-- ==== Sys2Proof/Machine/PlanImage.lean ====
section
/-! DEFINITION. Plan images: layout, sections, and the loader's checks 1 to 8 (R172 to R196, R198, R255, R256). An image
is an accessor from byte offset to byte. -/

namespace Sys2Proof.Machine

/-- The bytes of an image by offset. -/
abbrev Img := Nat → Byte

/-- `n` bytes of an image. -/
def imgBytes (m : Img) (o n : Nat) : List Byte := (List.range n).map (fun k => m (o + k))

/-- A little-endian number of an image (R11). -/
def imgLe (m : Img) (o n : Nat) : Nat := leNat (imgBytes m o n)

/-- `n` bytes are 0. -/
def imgZero (m : Img) (o n : Nat) : Bool := (imgBytes m o n).all (fun b => b == 0)

/-- Why a load fails: status, section index, byte offset (R198). -/
structure LoadErr where
  status : Nat
  sect   : Nat
  ofs    : Nat
  deriving DecidableEq, Repr

/-- The result of a check; `none`: passed. -/
abbrev Chk := Option LoadErr

def need (c : Bool) (status sect ofs : Nat) : Chk := if c then none else some ⟨status, sect, ofs⟩

/-- The first failure. -/
def firstErr (l : List Chk) : Chk := l.findSome? id

/-- One check for each element. -/
def eachChk {α : Type} (l : List α) (f : α → Chk) : Chk := l.findSome? f

/-- No number stands twice. -/
def noDup (l : List Nat) : Bool := decide l.Nodup

/-- The same numbers, each once in the first list. -/
def sameSet (l m : List Nat) : Bool := noDup l && l.all (fun a => m.contains a) && m.all (fun a => l.contains a)

/-! ### Header and directory (R173 to R175) -/

def imgLen (m : Img) : Nat := imgLe m 0x10 4
def imgSegment (m : Img) : Bool := m 0x16 != 0
def imgSegPart (m : Img) : Nat := (m 0x17).toNat

/-- A directory entry. -/
structure Sect where
  idx   : Nat
  type  : Nat
  param : Nat
  ofs   : Nat
  len   : Nat
  deriving DecidableEq, Repr

def imgSects (m : Img) : List Sect :=
  (List.range (imgLe m 0x14 2)).map (fun i =>
    ⟨i, imgLe m (64 + 16 * i) 2, imgLe m (66 + 16 * i) 2, imgLe m (68 + 16 * i) 4, imgLe m (72 + 16 * i) 4⟩)

/-- Offset of a section's directory entry. -/
def Sect.entry (t : Sect) : Nat := 64 + 16 * t.idx

/-- Sections of one type. -/
def ofType (ss : List Sect) (ty : Nat) : List Sect := ss.filter (fun t => decide (t.type = ty))

/-- Types that name a cluster (R175). -/
def clusterType (ty : Nat) : Bool := decide (ty = 2 ∨ ty = 3 ∨ ty = 4 ∨ ty = 5)

/-- Steps 1 to 3 of R198; `size` is how many bytes the source holds from the image's start on. -/
def checkHeader (m : Img) (size : Nat) : Chk :=
  firstErr [
    need (decide (imgLe m 0 4 = 0x4E4C5046)) St.badDescriptor 0 0,
    need (decide (imgLen m % 4 = 0 ∧ imgLen m ≤ 0x1000000 ∧ imgLen m ≤ size)) St.badDescriptor 0 0x10,
    need (decide (64 + 16 * imgLe m 0x14 2 ≤ imgLen m)) St.badDescriptor 0 0x14,
    need (decide (imgLe m 4 2 = 0x0100)) St.versionRefused 0 4,
    need (decide (imgLe m 6 2 = 0x6400)) St.versionRefused 0 6,
    need (decide ((crc32c (imgBytes (fun k => if 0x3C ≤ k ∧ k < 0x40 then 0 else m k) 0 (imgLen m))).toNat = imgLe m 0x3C 4))
      St.checkFail 0 0x3C]

/-- Step 4 of R198. -/
def checkBase (s : State) (m : Img) : Chk :=
  if imgSegment m then
    match s.plan with
    | none => some ⟨St.stale, 0, 0x18⟩
    | some p => firstErr [need (decide (imgLe m 0x18 4 = p.id)) St.stale 0 0x18, need (decide (imgLe m 0x1C 4 = p.ver)) St.stale 0 0x1C]
  else none

/-- How often a type stands in the directory, for one cluster or in all. -/
def countType (ss : List Sect) (ty : Nat) (c : Option Nat) : Nat :=
  ((ofType ss ty).filter (fun t => match c with | some k => decide (t.param = k) | none => true)).length

/-- The counts of R175. -/
def checkCounts (ss : List Sect) (seg : Bool) : Chk :=
  let bad := St.badDescriptor
  let one (ty : Nat) : Chk := need (decide (countType ss ty none = 1)) bad 0 0x14
  let most (ty : Nat) : Chk := need (decide (countType ss ty none ≤ 1)) bad 0 0x14
  let clus (ty : Nat) : Chk :=
    need ((List.range 4).all (fun c => if seg then decide (countType ss ty (some c) ≤ 1) else decide (countType ss ty (some c) = 1)))
      bad 0 0x14
  firstErr [one 1, clus 2, clus 4, most 6, most 7, most 8, most 9,
    if seg then need (decide (countType ss 7 none = 0 ∧ countType ss 10 none = 0)) bad 0 0x14 else one 10]

/-- One directory entry (R172, R175). -/
def checkEntry (m : Img) (t : Sect) : Chk :=
  let bad := St.badDescriptor
  firstErr [
    need (decide (1 ≤ t.type ∧ t.type ≤ 10)) bad t.idx t.entry,
    need (decide (if clusterType t.type then t.param < 4 else t.param = 0)) bad t.idx (t.entry + 2),
    need (decide (t.ofs % 4 = 0 ∧ t.ofs ≤ imgLen m)) bad t.idx (t.entry + 4),
    need (decide (t.ofs + t.len ≤ imgLen m)) bad t.idx (t.entry + 8),
    need (imgZero m (t.entry + 12) 4) bad t.idx (t.entry + 12)]

/-! ### PARTITIONS (R176) -/

def partRec (m : Img) (o : Nat) : PartRec :=
  { present := (m (o + 1)).toNat.testBit 0, restart := (m (o + 1)).toNat.testBit 1, hostAck := (m (o + 1)).toNat.testBit 2,
    prio := (m (o + 2)).toNat, budget := imgLe m (o + 4) 4, quota := imgLe m (o + 8) 4, segVer := imgLe m (o + 12) 4,
    nLbd := imgLe m (o + 16) 2, nGroup := imgLe m (o + 18) 2, nSlot := imgLe m (o + 20) 2 }

/-- The records: number and offset. -/
def partRecs (m : Img) (t : Sect) : List (Nat × Nat) :=
  (List.range (t.len / 32)).map (fun k => ((m (t.ofs + 32 * k)).toNat, t.ofs + 32 * k))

▶ WORK ITEM
Print exactly, and only, the lines running from the one that contains "let clus (ty" to the last line of the records above.

▶ PROBLEM SOLUTION
  let clus (ty : Nat) : Chk :=
    need ((List.range 4).all (fun c => if seg then decide (countType ss ty (some c) ≤ 1) else decide (countType ss ty (some c) = 1)))
      bad 0 0x14
  firstErr [one 1, clus 2, clus 4, most 6, most 7, most 8, most 9,
    if seg then need (decide (countType ss 7 none = 0 ∧ countType ss 10 none = 0)) bad 0 0x14 else one 10]

/-- One directory entry (R172, R175). -/
def checkEntry (m : Img) (t : Sect) : Chk :=
  let bad := St.badDescriptor
  firstErr [
    need (decide (1 ≤ t.type ∧ t.type ≤ 10)) bad t.idx t.entry,
    need (decide (if clusterType t.type then t.param < 4 else t.param = 0)) bad t.idx (t.entry + 2),
    need (decide (t.ofs % 4 = 0 ∧ t.ofs ≤ imgLen m)) bad t.idx (t.entry + 4),
    need (decide (t.ofs + t.len ≤ imgLen m)) bad t.idx (t.entry + 8),
    need (imgZero m (t.entry + 12) 4) bad t.idx (t.entry + 12)]

/-! ### PARTITIONS (R176) -/

def partRec (m : Img) (o : Nat) : PartRec :=
  { present := (m (o + 1)).toNat.testBit 0, restart := (m (o + 1)).toNat.testBit 1, hostAck := (m (o + 1)).toNat.testBit 2,
    prio := (m (o + 2)).toNat, budget := imgLe m (o + 4) 4, quota := imgLe m (o + 8) 4, segVer := imgLe m (o + 12) 4,
    nLbd := imgLe m (o + 16) 2, nGroup := imgLe m (o + 18) 2, nSlot := imgLe m (o + 20) 2 }

/-- The records: number and offset. -/
def partRecs (m : Img) (t : Sect) : List (Nat × Nat) :=
  (List.range (t.len / 32)).map (fun k => ((m (t.ofs + 32 * k)).toNat, t.ofs + 32 * k))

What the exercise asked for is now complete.